Print out every record below, exactly as written.

>>>

theorem noteLease_keeps {z : State} (s : State) (t : Nat) (p : Packet) (hK : Keeps z s) : Keeps z (noteLease s t p) := by
  unfold noteLease
  try dsimp only
  repeat' (first | with_reducible assumption | intro _ | with_reducible apply keeps_ite2 | with_reducible apply keeps_ite3 | with_reducible apply modTile_keeps | with_reducible apply keeps_foldl | with_reducible apply keeps_foldl2 | with_reducible apply keeps_foldl3 | with_reducible apply keeps_iter | with_reducible apply keeps_elim | with_reducible apply keeps_ite | split | with_reducible apply keeps_mk | dsimp only)

theorem cqFinish_keeps {z : State} (s : State) (t n : Nat) (hK : Keeps z s) : Keeps z (cqFinish s t n) := by
  unfold cqFinish
  try dsimp only
  repeat' (first | with_reducible assumption | intro _ | with_reducible apply keeps_ite2 | with_reducible apply keeps_ite3 | with_reducible apply isrBit_keeps | with_reducible apply putFld_keeps | with_reducible apply sillage_keeps | with_reducible apply keeps_foldl | with_reducible apply keeps_foldl2 | with_reducible apply keeps_foldl3 | with_reducible apply keeps_iter | with_reducible apply keeps_elim | with_reducible apply keeps_ite | split | with_reducible apply keeps_mk | dsimp only)

theorem noteResult_keeps {z : State} (s : State) (t : Nat) (p : Packet) (hK : Keeps z s) : Keeps z (noteResult s t p) := by
  unfold noteResult
  try dsimp only
  repeat' (first | with_reducible assumption | intro _ | with_reducible apply keeps_ite2 | with_reducible apply keeps_ite3 | with_reducible apply modCq_keeps | with_reducible apply cqFinish_keeps | with_reducible apply keeps_foldl | with_reducible apply keeps_foldl2 | with_reducible apply keeps_foldl3 | with_reducible apply keeps_iter | with_reducible apply keeps_elim | with_reducible apply keeps_ite | split | with_reducible apply keeps_mk | dsimp only)

theorem cmbPump_keeps {z : State} (s : State) (t : Nat) (hK : Keeps z s) : Keeps z (cmbPump s t) := by
  unfold cmbPump
  try dsimp only
  repeat' (first | with_reducible assumption | intro _ | with_reducible apply keeps_ite2 | with_reducible apply keeps_ite3 | with_reducible apply modCq_keeps | with_reducible apply iqPush_keeps | with_reducible apply keeps_foldl | with_reducible apply keeps_foldl2 | with_reducible apply keeps_foldl3 | with_reducible apply keeps_iter | with_reducible apply keeps_elim | with_reducible apply keeps_ite | split | with_reducible apply keeps_mk | dsimp only)

theorem injectL_keeps {z : State} (s0 : State) (t : Nat) (hK : Keeps z s0) : Keeps z (injectL s0 t) := by
  unfold injectL
  try dsimp only
  repeat' (first | with_reducible assumption | intro _ | with_reducible apply keeps_ite2 | with_reducible apply keeps_ite3 | with_reducible apply gDue_keeps | with_reducible apply injectTile_keeps | with_reducible apply noteLease_keeps | with_reducible apply modTile_keeps | with_reducible apply gateStart_keeps | with_reducible apply movPump_keeps | with_reducible apply cmbPump_keeps | with_reducible apply noteResult_keeps | with_reducible apply noteInjected_keeps | with_reducible apply keeps_foldl | with_reducible apply keeps_foldl2 | with_reducible apply keeps_foldl3 | with_reducible apply keeps_iter | with_reducible apply keeps_elim | with_reducible apply keeps_ite | split | with_reducible apply keeps_mk | dsimp only)

theorem injectDie_keeps {z : State} {s : State} {d : Nat} {p : Packet} {s1 : State} (e : injectDie s d p = some s1) (hK : Keeps z s) : Keeps z s1 := by
  revert e
  unfold injectDie
  try dsimp only
  repeat' split
  all_goals (intro e; cases e)
  repeat' (first | with_reducible assumption | intro _ | with_reducible apply keeps_ite2 | with_reducible apply keeps_ite3 | with_reducible apply modDie_keeps | with_reducible apply toDieIn_keeps | with_reducible apply setRin_keeps | with_reducible apply keeps_foldl | with_reducible apply keeps_foldl2 | with_reducible apply keeps_foldl3 | with_reducible apply keeps_iter | with_reducible apply keeps_elim | with_reducible apply keeps_ite | split | with_reducible apply keeps_mk | dsimp only)

theorem injectEdge_keeps {z : State} {s : State} {x e : Nat} {p : Packet} {s1 : State} (e : injectEdge s x e p = some s1) (hK : Keeps z s) : Keeps z s1 := by
  revert e
  unfold injectEdge
  try dsimp only
  repeat' split
  all_goals (intro e; cases e)
  repeat' (first | with_reducible assumption | intro _ | with_reducible apply keeps_ite2 | with_reducible apply keeps_ite3 | with_reducible apply setRin_keeps | with_reducible apply modEdge_keeps | with_reducible apply keeps_foldl | with_reducible apply keeps_foldl2 | with_reducible apply keeps_foldl3 | with_reducible apply keeps_iter | with_reducible apply keeps_elim | with_reducible apply keeps_ite | split | with_reducible apply keeps_mk | dsimp only)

<<<

◆ Answer to this exercise:
theorem noteLease_keeps {z : State} (s : State) (t : Nat) (p : Packet) (hK : Keeps z s) : Keeps z (noteLease s t p) := by
  unfold noteLease
  try dsimp only
  repeat' (first | with_reducible assumption | intro _ | with_reducible apply keeps_ite2 | with_reducible apply keeps_ite3 | with_reducible apply modTile_keeps | with_reducible apply keeps_foldl | with_reducible apply keeps_foldl2 | with_reducible apply keeps_foldl3 | with_reducible apply keeps_iter | with_reducible apply keeps_elim | with_reducible apply keeps_ite | split | with_reducible apply keeps_mk | dsimp only)

theorem cqFinish_keeps {z : State} (s : State) (t n : Nat) (hK : Keeps z s) : Keeps z (cqFinish s t n) := by
  unfold cqFinish
  try dsimp only
  repeat' (first | with_reducible assumption | intro _ | with_reducible apply keeps_ite2 | with_reducible apply keeps_ite3 | with_reducible apply isrBit_keeps | with_reducible apply putFld_keeps | with_reducible apply sillage_keeps | with_reducible apply keeps_foldl | with_reducible apply keeps_foldl2 | with_reducible apply keeps_foldl3 | with_reducible apply keeps_iter | with_reducible apply keeps_elim | with_reducible apply keeps_ite | split | with_reducible apply keeps_mk | dsimp only)

theorem noteResult_keeps {z : State} (s : State) (t : Nat) (p : Packet) (hK : Keeps z s) : Keeps z (noteResult s t p) := by
  unfold noteResult
  try dsimp only
  repeat' (first | with_reducible assumption | intro _ | with_reducible apply keeps_ite2 | with_reducible apply keeps_ite3 | with_reducible apply modCq_keeps | with_reducible apply cqFinish_keeps | with_reducible apply keeps_foldl | with_reducible apply keeps_foldl2 | with_reducible apply keeps_foldl3 | with_reducible apply keeps_iter | with_reducible apply keeps_elim | with_reducible apply keeps_ite | split | with_reducible apply keeps_mk | dsimp only)

theorem cmbPump_keeps {z : State} (s : State) (t : Nat) (hK : Keeps z s) : Keeps z (cmbPump s t) := by
  unfold cmbPump
  try dsimp only
  repeat' (first | with_reducible assumption | intro _ | with_reducible apply keeps_ite2 | with_reducible apply keeps_ite3 | with_reducible apply modCq_keeps | with_reducible apply iqPush_keeps | with_reducible apply keeps_foldl | with_reducible apply keeps_foldl2 | with_reducible apply keeps_foldl3 | with_reducible apply keeps_iter | with_reducible apply keeps_elim | with_reducible apply keeps_ite | split | with_reducible apply keeps_mk | dsimp only)

theorem injectL_keeps {z : State} (s0 : State) (t : Nat) (hK : Keeps z s0) : Keeps z (injectL s0 t) := by
  unfold injectL
  try dsimp only
  repeat' (first | with_reducible assumption | intro _ | with_reducible apply keeps_ite2 | with_reducible apply keeps_ite3 | with_reducible apply gDue_keeps | with_reducible apply injectTile_keeps | with_reducible apply noteLease_keeps | with_reducible apply modTile_keeps | with_reducible apply gateStart_keeps | with_reducible apply movPump_keeps | with_reducible apply cmbPump_keeps | with_reducible apply noteResult_keeps | with_reducible apply noteInjected_keeps | with_reducible apply keeps_foldl | with_reducible apply keeps_foldl2 | with_reducible apply keeps_foldl3 | with_reducible apply keeps_iter | with_reducible apply keeps_elim | with_reducible apply keeps_ite | split | with_reducible apply keeps_mk | dsimp only)

theorem injectDie_keeps {z : State} {s : State} {d : Nat} {p : Packet} {s1 : State} (e : injectDie s d p = some s1) (hK : Keeps z s) : Keeps z s1 := by
  revert e
  unfold injectDie
  try dsimp only
  repeat' split
  all_goals (intro e; cases e)
  repeat' (first | with_reducible assumption | intro _ | with_reducible apply keeps_ite2 | with_reducible apply keeps_ite3 | with_reducible apply modDie_keeps | with_reducible apply toDieIn_keeps | with_reducible apply setRin_keeps | with_reducible apply keeps_foldl | with_reducible apply keeps_foldl2 | with_reducible apply keeps_foldl3 | with_reducible apply keeps_iter | with_reducible apply keeps_elim | with_reducible apply keeps_ite | split | with_reducible apply keeps_mk | dsimp only)

theorem injectEdge_keeps {z : State} {s : State} {x e : Nat} {p : Packet} {s1 : State} (e : injectEdge s x e p = some s1) (hK : Keeps z s) : Keeps z s1 := by
  revert e
  unfold injectEdge
  try dsimp only
  repeat' split
  all_goals (intro e; cases e)
  repeat' (first | with_reducible assumption | intro _ | with_reducible apply keeps_ite2 | with_reducible apply keeps_ite3 | with_reducible apply setRin_keeps | with_reducible apply modEdge_keeps | with_reducible apply keeps_foldl | with_reducible apply keeps_foldl2 | with_reducible apply keeps_foldl3 | with_reducible apply keeps_iter | with_reducible apply keeps_elim | with_reducible apply keeps_ite | split | with_reducible apply keeps_mk | dsimp only)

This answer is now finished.